Lines from the first one down to the one containing "s.now := rfl" in the data below are the only ones needed; please return them exactly, both ends included.
***** RECORDS FOR THE EXERCISE *****
/-! `State.putBytes` changes `mem`. -/

@[simp] theorem State.putBytes_pending (s : State) (a : Nat) (bs : List Byte) : (s.putBytes a bs).pending = s.pending := rfl
@[simp] theorem State.putBytes_now (s : State) (a : Nat) (bs : List Byte) : (s.putBytes a bs).now = s.now := rfl
@[simp] theorem State.putBytes_nextId (s : State) (a : Nat) (bs : List Byte) : (s.putBytes a bs).nextId = s.nextId := rfl
@[simp] theorem State.putBytes_free (s : State) (a : Nat) (bs : List Byte) : (s.putBytes a bs).free = s.free := rfl
@[simp] theorem State.putBytes_regs (s : State) (a : Nat) (bs : List Byte) : (s.putBytes a bs).regs = s.regs := rfl
@[simp] theorem State.putBytes_force (s : State) (a : Nat) (bs : List Byte) : (s.putBytes a bs).force = s.force := rfl
@[simp] theorem State.putBytes_ceWait (s : State) (a : Nat) (bs : List Byte) : (s.putBytes a bs).ceWait = s.ceWait := rfl
@[simp] theorem State.putBytes_badPar (s : State) (a : Nat) (bs : List Byte) : (s.putBytes a bs).badPar = s.badPar := rfl
@[simp] theorem State.putBytes_shadows (s : State) (a : Nat) (bs : List Byte) : (s.putBytes a bs).shadows = s.shadows := rfl
@[simp] theorem State.putBytes_ddl (s : State) (a : Nat) (bs : List Byte) : (s.putBytes a bs).ddl = s.ddl := rfl
@[simp] theorem State.putBytes_ctxs (s : State) (a : Nat) (bs : List Byte) : (s.putBytes a bs).ctxs = s.ctxs := rfl
@[simp] theorem State.putBytes_dqe (s : State) (a : Nat) (bs : List Byte) : (s.putBytes a bs).dqe = s.dqe := rfl
@[simp] theorem State.putBytes_issued (s : State) (a : Nat) (bs : List Byte) : (s.putBytes a bs).issued = s.issued := rfl
@[simp] theorem State.putBytes_pfaults (s : State) (a : Nat) (bs : List Byte) : (s.putBytes a bs).pfaults = s.pfaults := rfl
@[simp] theorem State.putBytes_reqs (s : State) (a : Nat) (bs : List Byte) : (s.putBytes a bs).reqs = s.reqs := rfl
@[simp] theorem State.putBytes_helds (s : State) (a : Nat) (bs : List Byte) : (s.putBytes a bs).helds = s.helds := rfl
@[simp] theorem State.putBytes_xlt (s : State) (a : Nat) (bs : List Byte) : (s.putBytes a bs).xlt = s.xlt := rfl
@[simp] theorem State.putBytes_map (s : State) (a : Nat) (bs : List Byte) : (s.putBytes a bs).map = s.map := rfl
@[simp] theorem State.putBytes_pcr (s : State) (a : Nat) (bs : List Byte) : (s.putBytes a bs).pcr = s.pcr := rfl
@[simp] theorem State.putBytes_ftc (s : State) (a : Nat) (bs : List Byte) : (s.putBytes a bs).ftc = s.ftc := rfl
@[simp] theorem State.putBytes_hpx (s : State) (a : Nat) (bs : List Byte) : (s.putBytes a bs).hpx = s.hpx := rfl
@[simp] theorem State.putBytes_crg (s : State) (a : Nat) (bs : List Byte) : (s.putBytes a bs).crg = s.crg := rfl
@[simp] theorem State.putBytes_ofp (s : State) (a : Nat) (bs : List Byte) : (s.putBytes a bs).ofp = s.ofp := rfl
@[simp] theorem State.putBytes_bnd (s : State) (a : Nat) (bs : List Byte) : (s.putBytes a bs).bnd = s.bnd := rfl
@[simp] theorem State.putBytes_icu (s : State) (a : Nat) (bs : List Byte) : (s.putBytes a bs).icu = s.icu := rfl
@[simp] theorem State.putBytes_lkt (s : State) (a : Nat) (bs : List Byte) : (s.putBytes a bs).lkt = s.lkt := rfl
@[simp] theorem State.putBytes_sec (s : State) (a : Nat) (bs : List Byte) : (s.putBytes a bs).sec = s.sec := rfl
@[simp] theorem State.putBytes_mgt (s : State) (a : Nat) (bs : List Byte) : (s.putBytes a bs).mgt = s.mgt := rfl
@[simp] theorem State.putBytes_flc (s : State) (a : Nat) (bs : List Byte) : (s.putBytes a bs).flc = s.flc := rfl
@[simp] theorem State.putBytes_rpc (s : State) (a : Nat) (bs : List Byte) : (s.putBytes a bs).rpc = s.rpc := rfl
@[simp] theorem State.putBytes_tap (s : State) (a : Nat) (bs : List Byte) : (s.putBytes a bs).tap = s.tap := rfl
@[simp] theorem State.putBytes_out (s : State) (a : Nat) (bs : List Byte) : (s.putBytes a bs).out = s.out := rfl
*****
THE COMPLETED TASK:
/-! `State.putBytes` changes `mem`. -/

@[simp] theorem State.putBytes_pending (s : State) (a : Nat) (bs : List Byte) : (s.putBytes a bs).pending = s.pending := rfl
@[simp] theorem State.putBytes_now (s : State) (a : Nat) (bs : List Byte) : (s.putBytes a bs).now = s.now := rfl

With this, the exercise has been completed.